But I think it's important to remind everyone what's actually happening as a result of this, too. We've obviously had in your story as an example of this, the hounding and the canceling of lawyers or academics who don't conform. By the way, I think canceling is actually too mild of a term. These people are essentially the goal is to disappear them from public life. The revoked invitations to outside speakers at university or their harassment at the hands of chanting mobs.
If they do end up speaking, I'm reminded of U.S. Court of Appeals Judge Kyle Duncan, who was treated outrageously at Stanford. The Wall Street Journal wrote about that some. The changing of curriculum in law schools. And then, of course, most vividly and recently, the anti-Semitism and embarrassing behavior of law school students who took part in the riots and campus shutdowns after Hamas's attack on Israel on October 7th.
Am I missing anything? I mean, how else has this been playing out? Yeah, well, those are the visible things and things kind of above the waterline. Bill Ackman, the Harvard donor who's kind of had the scales fall from his eyes after October 7th, wrote in a very important essay the same day that Claudine Gay resigned Harvard's presidency after her disastrous performance in the congressional hearing with several university presidents.

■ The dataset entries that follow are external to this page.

/-! Table LINK-6. -/
def TRT_CFG_NODE_OFF : FRef := ⟨0xd0, 0x40, 0, 9, 0, 0⟩
def TRT_CFG_AUTO_NEIGH : FRef := ⟨0xd0, 0x40, 9, 1, 1, 0⟩
def TRT_SEL_NODE : FRef := ⟨0xd0, 0x44, 0, 9, 0, 0⟩
def TRT_ENTRY_LINK (b : Nat) : FRef := ⟨0xd0, 0x48, 0, 3, 0, b⟩
def TRT_ENTRY_VALID (b : Nat) : FRef := ⟨0xd0, 0x48, 3, 1, 0, b⟩
def TRT_ENTRY_LEARNED (b : Nat) : FRef := ⟨0xd0, 0x48, 4, 1, 0, b⟩
def TRT_ENTRY_UP (b : Nat) : FRef := ⟨0xd0, 0x48, 5, 1, 0, b⟩
def TRT_LEASE_PERIOD_US : FRef := ⟨0xd0, 0x4c, 0, 12, 1000, 0⟩
def TRT_LEASE_TMO_MS : FRef := ⟨0xd0, 0x4c, 12, 8, 20, 0⟩
def TRT_LEASE_DROP_MS : FRef := ⟨0xd0, 0x4c, 20, 8, 60, 0⟩
def TRT_LEASE2_PREEMPT_MS : FRef := ⟨0xd0, 0x50, 0, 8, 30, 0⟩
def TRT_LEASE2_MIO_TMO_MS : FRef := ⟨0xd0, 0x50, 8, 16, 3000, 0⟩
def TRT_PEER_OWNER (b : Nat) : FRef := ⟨0xd0, 0x54, 0, 1, 0, b⟩
def TRT_PEER_STANDBY (b : Nat) : FRef := ⟨0xd0, 0x54, 1, 1, 0, b⟩
def TRT_PEER_LEASE_OK (b : Nat) : FRef := ⟨0xd0, 0x54, 2, 1, 0, b⟩
def TRT_PEER_AGE_MS (b : Nat) : FRef := ⟨0xd0, 0x54, 8, 8, 0, b⟩
def TRT_PEER_PLATES (b : Nat) : FRef := ⟨0xd0, 0x54, 16, 7, 0, b⟩
def TRT_TIME_MASTER : FRef := ⟨0xd0, 0x58, 0, 9, 0, 0⟩
def TRT_TIME_SYNC_MS : FRef := ⟨0xd0, 0x58, 16, 8, 10, 0⟩
def TRT_TERR_NS : FRef := ⟨0xd0, 0x5c, 0, 32, 0, 0⟩
def TRT_TAKEOVERS_COUNT : FRef := ⟨0xd0, 0x60, 0, 32, 0, 0⟩
def TRT_DROPS_COUNT : FRef := ⟨0xd0, 0x64, 0, 32, 0, 0⟩
def TRT_UNROUTED_COUNT : FRef := ⟨0xd0, 0x68, 0, 32, 0, 0⟩
def TRT_CMD_OP : FRef := ⟨0xd0, 0x6c, 0, 4, 0, 0⟩
def TRT_CMD_PLATE : FRef := ⟨0xd0, 0x6c, 4, 6, 0, 0⟩
def TRT_CMD_NODE : FRef := ⟨0xd0, 0x6c, 10, 9, 0, 0⟩
def TRT_CMD_GO : FRef := ⟨0xd0, 0x6c, 31, 1, 0, 0⟩
def TRT_CMD_RES_STATUS : FRef := ⟨0xd0, 0x70, 0, 8, 0, 0⟩
def TRT_CMD_RES_DONE : FRef := ⟨0xd0, 0x70, 8, 1, 0, 0⟩

/-! Table MOVER-6. -/
def MOV_CFG_HOLD_US : FRef := ⟨0xdf, 0x40, 0, 16, 100, 0⟩
def MOV_STAT_CHANNEL : FRef := ⟨0xdf, 0x44, 0, 4, 0, 0⟩
def MOV_STAT_BUSY : FRef := ⟨0xdf, 0x44, 4, 1, 0, 0⟩
def MOV_PEND_MASK : FRef := ⟨0xdf, 0x48, 0, 16, 0, 0⟩
def MOV_BYTES_LO_COUNT : FRef := ⟨0xdf, 0x4c, 0, 32, 0, 0⟩
def MOV_BYTES_HI_COUNT : FRef := ⟨0xdf, 0x50, 0, 32, 0, 0⟩

/-! Table MOVER-7. -/
def MCH_CH_CTL_GO (i : Nat) : FRef := ⟨(0xE0 + i), 0x40, 0, 1, 0, 0⟩
def MCH_CH_CTL_STOP (i : Nat) : FRef := ⟨(0xE0 + i), 0x40, 1, 1, 0, 0⟩
def MCH_CH_CTL_CHAIN (i : Nat) : FRef := ⟨(0xE0 + i), 0x40, 2, 1, 0, 0⟩
def MCH_CH_STAT_STATE (i : Nat) : FRef := ⟨(0xE0 + i), 0x44, 0, 2, 0, 0⟩
def MCH_CH_HEAD_LO_SPACE (i : Nat) : FRef := ⟨(0xE0 + i), 0x48, 0, 1, 0, 0⟩
def MCH_CH_HEAD_LO_ADDR (i : Nat) : FRef := ⟨(0xE0 + i), 0x48, 7, 25, 0, 0⟩
def MCH_CH_HEAD_HI_ADDR (i : Nat) : FRef := ⟨(0xE0 + i), 0x4c, 0, 32, 0, 0⟩
def MCH_CH_CUR_LO_ADDR (i : Nat) : FRef := ⟨(0xE0 + i), 0x50, 0, 32, 0, 0⟩
def MCH_CH_CUR_HI_ADDR (i : Nat) : FRef := ⟨(0xE0 + i), 0x54, 0, 32, 0, 0⟩
def MCH_CH_DONE_COUNT (i : Nat) : FRef := ⟨(0xE0 + i), 0x58, 0, 32, 0, 0⟩
def MCH_CH_BADS_COUNT (i : Nat) : FRef := ⟨(0xE0 + i), 0x5c, 0, 32, 0, 0⟩
def MCH_CH_BYTES_LO_COUNT (i : Nat) : FRef := ⟨(0xE0 + i), 0x60, 0, 32, 0, 0⟩
def MCH_CH_BYTES_HI_COUNT (i : Nat) : FRef := ⟨(0xE0 + i), 0x64, 0, 32, 0, 0⟩
def MCH_CH_REQ_HELD (i : Nat) : FRef := ⟨(0xE0 + i), 0x68, 0, 4, 0, 0⟩
def MCH_CH_REQ_CH_REQ_LOST (i : Nat) : FRef := ⟨(0xE0 + i), 0x68, 16, 16, 0, 0⟩

/-! Table IRQ-3. -/
def ICU_CFG_FALLBACK : FRef := ⟨0x5, 0x40, 0, 2, 0, 0⟩
def ICU_VEC_BASE_LO_ADDR : FRef := ⟨0x5, 0x44, 12, 20, 0, 0⟩
def ICU_VEC_BASE_HI_ADDR : FRef := ⟨0x5, 0x48, 0, 32, 0, 0⟩
def ICU_SRC_SEL_SOURCE : FRef := ⟨0x5, 0x4c, 0, 8, 0, 0⟩
def ICU_SRC_CFG_SENSE (b : Nat) : FRef := ⟨0x5, 0x50, 0, 3, (senseReset b), b⟩
def ICU_SRC_CFG_EN (b : Nat) : FRef := ⟨0x5, 0x50, 3, 1, 0, b⟩
def ICU_SRC_CFG_PRIO (b : Nat) : FRef := ⟨0x5, 0x50, 4, 4, 0, b⟩
def ICU_SRC_CFG_CORE (b : Nat) : FRef := ⟨0x5, 0x50, 8, 2, 0, b⟩
def ICU_SRC_CFG_HOST (b : Nat) : FRef := ⟨0x5, 0x50, 10, 1, 0, b⟩
def ICU_SRC_CFG_AON_WAKE (b : Nat) : FRef := ⟨0x5, 0x50, 11, 1, 0, b⟩
def ICU_SRC_CFG_MOD (b : Nat) : FRef := ⟨0x5, 0x50, 16, 16, 0, b⟩
def ICU_SRC_HOST_PORT (b : Nat) : FRef := ⟨0x5, 0x54, 0, 1, 0, b⟩
def ICU_SRC_HOST_FUNC (b : Nat) : FRef := ⟨0x5, 0x54, 1, 10, 0, b⟩
def ICU_SRC_HOST_MSI (b : Nat) : FRef := ⟨0x5, 0x54, 11, 1, 0, b⟩
def ICU_SRC_HOST_ENTRY (b : Nat) : FRef := ⟨0x5, 0x54, 12, 11, 0, b⟩
def ICU_SRC_STAT_LINE (b : Nat) : FRef := ⟨0x5, 0x58, 0, 1, 0, b⟩
def ICU_SRC_STAT_PENDING (b : Nat) : FRef := ⟨0x5, 0x58, 1, 1, 0, b⟩
def ICU_SRC_STAT_CLAIMED (b : Nat) : FRef := ⟨0x5, 0x58, 2, 1, 0, b⟩
def ICU_SRC_STAT_CLAIM_CORE (b : Nat) : FRef := ⟨0x5, 0x58, 3, 2, 0, b⟩
def ICU_SRC_STAT_MOD_WAIT (b : Nat) : FRef := ⟨0x5, 0x58, 5, 1, 0, b⟩
def ICU_SRC_STAT_OFF_WAIT (b : Nat) : FRef := ⟨0x5, 0x58, 6, 1, 0, b⟩
def ICU_PEND_SEL_WORD : FRef := ⟨0x5, 0x5c, 0, 3, 0, 0⟩
def ICU_PEND_PEND (b : Nat) : FRef := ⟨0x5, 0x60, 0, 32, 0, b⟩
def ICU_SWI_SET : FRef := ⟨0x5, 0x64, 0, 16, 0, 0⟩
def ICU_AON_LATCH_LATCH : FRef := ⟨0x5, 0x68, 1, 31, 0, 0⟩
def ICU_CTX_FIRST_PORT0 : FRef := ⟨0x5, 0x6c, 0, 12, 0, 0⟩
def ICU_CTX_FIRST_VALID0 : FRef := ⟨0x5, 0x6c, 12, 1, 0, 0⟩
def ICU_CTX_FIRST_PORT1 : FRef := ⟨0x5, 0x6c, 16, 12, 0, 0⟩
def ICU_CTX_FIRST_VALID1 : FRef := ⟨0x5, 0x6c, 28, 1, 0, 0⟩
def ICU_THR_THR : FRef := ⟨0x5, 0x70, 0, 16, 0, 0⟩
def ICU_EOI_SOURCE (n : Nat) : FRef := ⟨0x5, 0x74 + 4 * n, 0, 8, 0, 0⟩
def ICU_CORE_LAST (n : Nat) : FRef := ⟨0x5, 0x84 + 4 * n, 0, 8, 0, 0⟩
def ICU_CORE_RUN_PRIO (n : Nat) : FRef := ⟨0x5, 0x84 + 4 * n, 8, 4, 0, 0⟩
def ICU_CORE_WFI (n : Nat) : FRef := ⟨0x5, 0x84 + 4 * n, 12, 1, 0, 0⟩
def ICU_CORE_POWERED (n : Nat) : FRef := ⟨0x5, 0x84 + 4 * n, 13, 1, 0, 0⟩
def ICU_DELIVERED_COUNT : FRef := ⟨0x5, 0x94, 0, 32, 0, 0⟩
def ICU_SPURIOUS_COUNT : FRef := ⟨0x5, 0x98, 0, 32, 0, 0⟩
def ICU_FALLBACKS_COUNT : FRef := ⟨0x5, 0x9c, 0, 32, 0, 0⟩

/-! Table FAULT-5. -/
def FLT_FIRST_LO_MSG : FRef := ⟨0x4, 0x40, 0, 32, 0, 0⟩
def FLT_FIRST_HI_MSG : FRef := ⟨0x4, 0x44, 0, 32, 0, 0⟩
def FLT_FIRST_TIME_LO_NS : FRef := ⟨0x4, 0x48, 0, 32, 0, 0⟩
def FLT_FIRST_TIME_HI_NS : FRef := ⟨0x4, 0x4c, 0, 32, 0, 0⟩
def FLT_FIRST_INFO_ACCESS : FRef := ⟨0x4, 0x50, 0, 2, 0, 0⟩
def FLT_FIRST_INFO_MASTER : FRef := ⟨0x4, 0x50, 8, 10, 0, 0⟩
def FLT_FIRST_CLR_REARM : FRef := ⟨0x4, 0x54, 0, 1, 0, 0⟩
def FLT_STAT_CAPTURED : FRef := ⟨0x4, 0x58, 0, 1, 0, 0⟩
def FLT_STAT_DEV_FENCED : FRef := ⟨0x4, 0x58, 1, 1, 0, 0⟩
def FLT_STAT_FTEST : FRef := ⟨0x4, 0x58, 2, 1, 0, 0⟩
def FLT_STAT_QUEUE : FRef := ⟨0x4, 0x58, 8, 7, 0, 0⟩
def FLT_CNT_CORR_COUNT : FRef := ⟨0x4, 0x5c, 0, 32, 0, 0⟩
def FLT_CNT_DEF_COUNT : FRef := ⟨0x4, 0x60, 0, 32, 0, 0⟩
def FLT_CNT_CONT_COUNT : FRef := ⟨0x4, 0x64, 0, 32, 0, 0⟩
def FLT_CNT_FATAL_COUNT : FRef := ⟨0x4, 0x68, 0, 32, 0, 0⟩
def FLT_DROPPED_COUNT : FRef := ⟨0x4, 0x6c, 0, 32, 0, 0⟩
def FLT_KIND_SEL_KIND : FRef := ⟨0x4, 0x70, 0, 8, 0, 0⟩
def FLT_KIND_CFG_REACT (b : Nat) : FRef := ⟨0x4, 0x74, 0, 2, (kindReact b), b⟩
def FLT_KIND_CFG_MIN (b : Nat) : FRef := ⟨0x4, 0x74, 2, 2, (kindMin b), b⟩
def FLT_KIND_CFG_COUNT (b : Nat) : FRef := ⟨0x4, 0x74, 16, 16, 0, b⟩
def FLT_LOG_SEL_INDEX : FRef := ⟨0x4, 0x78, 0, 4, 0, 0⟩
def FLT_LOG_LO_MSG : FRef := ⟨0x4, 0x7c, 0, 32, 0, 0⟩
def FLT_LOG_HI_MSG : FRef := ⟨0x4, 0x80, 0, 32, 0, 0⟩
def FLT_LOG_TIME_US : FRef := ⟨0x4, 0x84, 0, 32, 0, 0⟩
def FLT_FENCE_SEL_PAGE : FRef := ⟨0x4, 0x88, 0, 13, 0, 0⟩
def FLT_FENCE_STAT_FENCED (b : Nat) : FRef := ⟨0x4, 0x8c, 0, 1, 0, b⟩
def FLT_FENCE_STAT_UNFENCE_OK (b : Nat) : FRef := ⟨0x4, 0x8c, 1, 1, 0, b⟩
def FLT_FENCE_STAT_KIND (b : Nat) : FRef := ⟨0x4, 0x8c, 2, 8, 0, b⟩
def FLT_FENCE_STAT_SEVERITY (b : Nat) : FRef := ⟨0x4, 0x8c, 10, 2, 0, b⟩
def FLT_WDOG_TIMEOUT_MS : FRef := ⟨0x4, 0x90, 0, 3, 5, 0⟩
def FLT_WDOG_ADMIN_CORE : FRef := ⟨0x4, 0x90, 4, 2, 0, 0⟩
def FLT_WDOG_HALTED : FRef := ⟨0x4, 0x90, 8, 4, 0, 0⟩
def FLT_INJ_LO_MSG : FRef := ⟨0x4, 0x98, 0, 32, 0, 0⟩
def FLT_INJ_HI_MSG : FRef := ⟨0x4, 0x9c, 0, 32, 0, 0⟩
def FLT_INJ_CTL_GO : FRef := ⟨0x4, 0xa0, 0, 1, 0, 0⟩
def FLT_CMD_OP : FRef := ⟨0x4, 0xa4, 0, 4, 0, 0⟩
def FLT_CMD_PAGE : FRef := ⟨0x4, 0xa4, 4, 10, 0, 0⟩
def FLT_CMD_GO : FRef := ⟨0x4, 0xa4, 31, 1, 0, 0⟩
def FLT_CMD_RES_STATUS : FRef := ⟨0x4, 0xa8, 0, 8, 0, 0⟩
def FLT_CMD_RES_DONE : FRef := ⟨0x4, 0xa8, 8, 1, 0, 0⟩

/-! Table POWER-6. -/
def CHIP_DEV_ID_ID : FRef := ⟨0x0, 0x40, 0, 16, 38464, 0⟩
def CHIP_STEPPING_STEP : FRef := ⟨0x0, 0x44, 0, 8, 177, 0⟩
def CHIP_DEV_STAT_READY : FRef := ⟨0x0, 0x48, 0, 1, 0, 0⟩
def CHIP_DEV_STAT_STOPPED : FRef := ⟨0x0, 0x48, 1, 1, 0, 0⟩
def CHIP_DEV_STAT_PHASE : FRef := ⟨0x0, 0x48, 4, 4, 0, 0⟩
def CHIP_DEV_STAT_WHY : FRef := ⟨0x0, 0x48, 8, 2, 0, 0⟩
def CHIP_DEV_STAT_COLD : FRef := ⟨0x0, 0x48, 10, 1, 0, 0⟩
def CHIP_NODE_ID_NODE : FRef := ⟨0x0, 0x4c, 0, 9, 0, 0⟩
def CHIP_DEV_TIME_LO_NS : FRef := ⟨0x0, 0x50, 0, 32, 0, 0⟩
def CHIP_DEV_TIME_HI_NS : FRef := ⟨0x0, 0x54, 0, 32, 0, 0⟩
def CHIP_OP_MINUTES_COUNT : FRef := ⟨0x0, 0x58, 0, 32, 0, 0⟩
def CHIP_PWR_CYCLES_COUNT : FRef := ⟨0x0, 0x5c, 0, 32, 0, 0⟩
def CHIP_MODE_UNBACKED : FRef := ⟨0x0, 0x60, 0, 1, 1, 0⟩
def CHIP_RESYNC_GO : FRef := ⟨0x0, 0x64, 0, 1, 0, 0⟩

/-! Table POWER-7. -/
def PWR_CFG_NIGHT_MODE : FRef := ⟨0x1, 0x40, 0, 2, 0, 0⟩
def PWR_CFG_STBY_EN : FRef := ⟨0x1, 0x40, 2, 1, 0, 0⟩
def PWR_CFG_NIGHT_S : FRef := ⟨0x1, 0x40, 8, 8, 60, 0⟩
def PWR_CFG_NIGHT_LOAD : FRef := ⟨0x1, 0x40, 16, 8, 20, 0⟩
def PWR_CFG_IDLE_US : FRef := ⟨0x1, 0x40, 24, 8, 10, 0⟩
def PWR_CTL_NIGHT_REQ : FRef := ⟨0x1, 0x44, 0, 1, 0, 0⟩
def PWR_CTL_DEV_RESET : FRef := ⟨0x1, 0x44, 1, 1, 0, 0⟩
def PWR_STAT_STATE : FRef := ⟨0x1, 0x48, 0, 3, 0, 0⟩
def PWR_STAT_BRACED : FRef := ⟨0x1, 0x48, 3, 1, 0, 0⟩
def PWR_STAT_VDD_WARN : FRef := ⟨0x1, 0x48, 4, 1, 0, 0⟩
def PWR_STAT_VDDIO_WARN : FRef := ⟨0x1, 0x48, 5, 1, 0, 0⟩
def PWR_STAT_VIN_WARN : FRef := ⟨0x1, 0x48, 6, 1, 0, 0⟩
def PWR_STAT_PWRFAIL : FRef := ⟨0x1, 0x48, 7, 1, 0, 0⟩
def PWR_STAT_LAST_RESET : FRef := ⟨0x1, 0x48, 8, 3, 0, 0⟩
def PWR_STAT_STBY_BLOCKED : FRef := ⟨0x1, 0x48, 11, 1, 0, 0⟩
def PWR_VDD_MV : FRef := ⟨0x1, 0x4c, 0, 16, 0, 0⟩
def PWR_VDD_MIN_MV : FRef := ⟨0x1, 0x4c, 16, 16, 65535, 0⟩
def PWR_VDDIO_MV : FRef := ⟨0x1, 0x50, 0, 16, 0, 0⟩
def PWR_VDDIO_MIN_MV : FRef := ⟨0x1, 0x50, 16, 16, 65535, 0⟩
def PWR_VIN_MV : FRef := ⟨0x1, 0x54, 0, 16, 0, 0⟩
def PWR_VIN_MIN_MV : FRef := ⟨0x1, 0x54, 16, 16, 65535, 0⟩
def PWR_TEMP_DECI_C : FRef := ⟨0x1, 0x58, 0, 16, 0, 0⟩
def PWR_TEMP_THR_WARN_C : FRef := ⟨0x1, 0x5c, 0, 8, 100, 0⟩
def PWR_TEMP_THR_CRIT_C : FRef := ⟨0x1, 0x5c, 8, 8, 115, 0⟩
def PWR_RAIL_SEQ : FRef := ⟨0x1, 0x60, 0, 3, 0, 0⟩
def PWR_RAIL_RAIL_OK : FRef := ⟨0x1, 0x60, 3, 1, 0, 0⟩
def PWR_RAIL_ATTEMPTS : FRef := ⟨0x1, 0x60, 4, 2, 0, 0⟩
def PWR_CLR_CLR_MIN : FRef := ⟨0x1, 0x64, 0, 1, 0, 0⟩

/-! Table POWER-8. -/
def CLK_STAT_XTAL_OK : FRef := ⟨0x2, 0x40, 0, 1, 0, 0⟩
def CLK_STAT_HCLK0_OK : FRef := ⟨0x2, 0x40, 1, 1, 0, 0⟩
def CLK_STAT_HCLK1_OK : FRef := ⟨0x2, 0x40, 2, 1, 0, 0⟩
def CLK_STAT_PLL_SRC : FRef := ⟨0x2, 0x40, 3, 1, 0, 0⟩
def CLK_STAT_PLL_LOCK : FRef := ⟨0x2, 0x40, 4, 1, 0, 0⟩
def CLK_STAT_TIME_GAP : FRef := ⟨0x2, 0x40, 5, 1, 0, 0⟩
def CLK_DREF_EN : FRef := ⟨0x2, 0x44, 0, 4, 15, 0⟩
def CLK_ALARM0_LO_NS : FRef := ⟨0x2, 0x48, 0, 32, 0, 0⟩
def CLK_ALARM0_HI_NS : FRef := ⟨0x2, 0x4c, 0, 32, 0, 0⟩
def CLK_ALARM1_LO_NS : FRef := ⟨0x2, 0x50, 0, 32, 0, 0⟩
def CLK_ALARM1_HI_NS : FRef := ⟨0x2, 0x54, 0, 32, 0, 0⟩
def CLK_ALARM_CTL_EN0 : FRef := ⟨0x2, 0x58, 0, 1, 0, 0⟩
def CLK_ALARM_CTL_EN1 : FRef := ⟨0x2, 0x58, 1, 1, 0, 0⟩
def CLK_ALARM_CTL_FIRED0 : FRef := ⟨0x2, 0x58, 8, 1, 0, 0⟩
def CLK_ALARM_CTL_FIRED1 : FRef := ⟨0x2, 0x58, 9, 1, 0, 0⟩
def CLK_WAKE_LAST_NS : FRef := ⟨0x2, 0x5c, 0, 16, 0, 0⟩

/-! Table ROLE-9. -/
def ROLE_STAT_INSTALL_STRAP : FRef := ⟨0x3, 0x40, 0, 1, 0, 0⟩
def ROLE_STAT_FTEST_STRAP : FRef := ⟨0x3, 0x40, 1, 1, 0, 0⟩
def ROLE_STAT_FACTORY : FRef := ⟨0x3, 0x40, 2, 1, 0, 0⟩
def ROLE_STAT_KEYS : FRef := ⟨0x3, 0x40, 4, 4, 0, 0⟩
def ROLE_STAT_SVN_FLOOR : FRef := ⟨0x3, 0x40, 8, 7, 0, 0⟩
def ROLE_SESS0_ROLE : FRef := ⟨0x3, 0x44, 0, 2, 0, 0⟩
def ROLE_SESS0_STRAP : FRef := ⟨0x3, 0x44, 2, 1, 0, 0⟩
def ROLE_SESS0_NONCE : FRef := ⟨0x3, 0x44, 3, 1, 0, 0⟩
def ROLE_SESS0_IDLE_S : FRef := ⟨0x3, 0x44, 4, 11, 0, 0⟩
def ROLE_SESS0_FAILS : FRef := ⟨0x3, 0x44, 16, 2, 0, 0⟩
def ROLE_SESS0_LOCKED : FRef := ⟨0x3, 0x44, 18, 1, 0, 0⟩
def ROLE_DENY_COUNT : FRef := ⟨0x3, 0x4c, 0, 32, 0, 0⟩
def ROLE_FW_RUNNING : FRef := ⟨0x3, 0x50, 0, 1, 0, 0⟩
def ROLE_FW_PREFERRED : FRef := ⟨0x3, 0x50, 1, 1, 0, 0⟩
def ROLE_FW_VALID0 : FRef := ⟨0x3, 0x50, 2, 1, 0, 0⟩
def ROLE_FW_VALID1 : FRef := ⟨0x3, 0x50, 3, 1, 0, 0⟩
def ROLE_FW_VERSION : FRef := ⟨0x3, 0x50, 16, 16, 0, 0⟩
def ROLE_KEY_CTL_KEY : FRef := ⟨0x3, 0x54, 0, 2, 0, 0⟩
def ROLE_KEY_CTL_GO : FRef := ⟨0x3, 0x54, 31, 1, 0, 0⟩
def ROLE_KEY_RES_STATUS : FRef := ⟨0x3, 0x58, 0, 8, 0, 0⟩
def ROLE_KEY_RES_DONE : FRef := ⟨0x3, 0x58, 8, 1, 0, 0⟩

/-! Table ROLE-10. -/
def EVR_CFG_SNAP_H : FRef := ⟨0x6, 0x40, 0, 8, 24, 0⟩
def EVR_STAT_USED : FRef := ⟨0x6, 0x44, 0, 16, 0, 0⟩
def EVR_STAT_RETIRED : FRef := ⟨0x6, 0x44, 16, 16, 0, 0⟩
def EVR_NEXT_SEQ_SEQ : FRef := ⟨0x6, 0x48, 0, 32, 0, 0⟩
def EVR_ENDS_OLDEST : FRef := ⟨0x6, 0x4c, 0, 15, 0, 0⟩
def EVR_ENDS_NEWEST : FRef := ⟨0x6, 0x4c, 16, 15, 0, 0⟩
def EVR_BUDGET_TOKENS : FRef := ⟨0x6, 0x50, 0, 12, 3600, 0⟩
def EVR_BUDGET_HELD : FRef := ⟨0x6, 0x50, 16, 12, 0, 0⟩
def EVR_LOST_COUNT : FRef := ⟨0x6, 0x54, 0, 32, 0, 0⟩
def EVR_OVERWR_COUNT : FRef := ⟨0x6, 0x58, 0, 32, 0, 0⟩
def EVR_MSEL_CODE : FRef := ⟨0x6, 0x5c, 0, 16, 0, 0⟩
def EVR_MVAL_LO_VALUE (b : Nat) : FRef := ⟨0x6, 0x60, 0, 32, 0, b⟩
def EVR_MVAL_HI_VALUE : FRef := ⟨0x6, 0x64, 0, 32, 0, 0⟩
def EVR_RD_SEL_PAGE : FRef := ⟨0x6, 0x68, 0, 15, 0, 0⟩
def EVR_CMD_OP : FRef := ⟨0x6, 0x6c, 0, 4, 0, 0⟩
def EVR_CMD_GO : FRef := ⟨0x6, 0x6c, 31, 1, 0, 0⟩
def EVR_CMD_RES_STATUS : FRef := ⟨0x6, 0x70, 0, 8, 0, 0⟩
def EVR_CMD_RES_DONE : FRef := ⟨0x6, 0x70, 8, 1, 0, 0⟩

He wrote about how antisemitism is the canary in the coal mine, that wherever it pops up,
It's a signal that there are lots of problems underneath, pathologies, moral corruption, academic relativism, all host of things that is wrong with higher education that's now been this crisis in higher ed that's been thrust into our national discourse. And October 7th and the reaction to it really has shown how both faculty and university administrative leaders are
are failing to instill the appropriate campus climate, just the ability to have civil discourse, the ability to have dialogue and open inquiry. You know, university leaders are quite good at instilling whatever cultures or values they want, be it entrepreneurship, public service, social justice, what have you. This dedication to talking around issues and, you know, being civil about it and things like that, not screaming at federal judges, as you said, in the in the
Stanford example, where the DEI dean herself egged on the mob, screaming at the judge, we hope your daughters get raped and things like this. That all is above the waterline. What's going on below, though, is, again, inculcating these lawyers with the idea that certain views are not allowed in polite society. And it's not just DEI. For example, Paul Clement, former U.S. Solicitor General, possibly the very best lawyer
certainly appellate lawyer in the country, had to leave his firm after winning a Supreme Court argument in a Second Amendment case, Bruin, a couple of years ago with his partner, Aaron Murphy, because his firm, Kirkland & Ellis, which was in years past thought to be one of the more conservative big law firms,
His partners seemed squeamish about that, or they used the excuse that their clients, their corporate transactional clients, didn't like it. It's kind of reminiscent of what happened in the '50s and '60s when law firm leaders wrung their hands and said, "Well, we'd like to hire more black lawyers, but our clients won't stand for it." You've been talking about some of the factors that go into this, and specifically the ideology, but you name a couple of other ones too.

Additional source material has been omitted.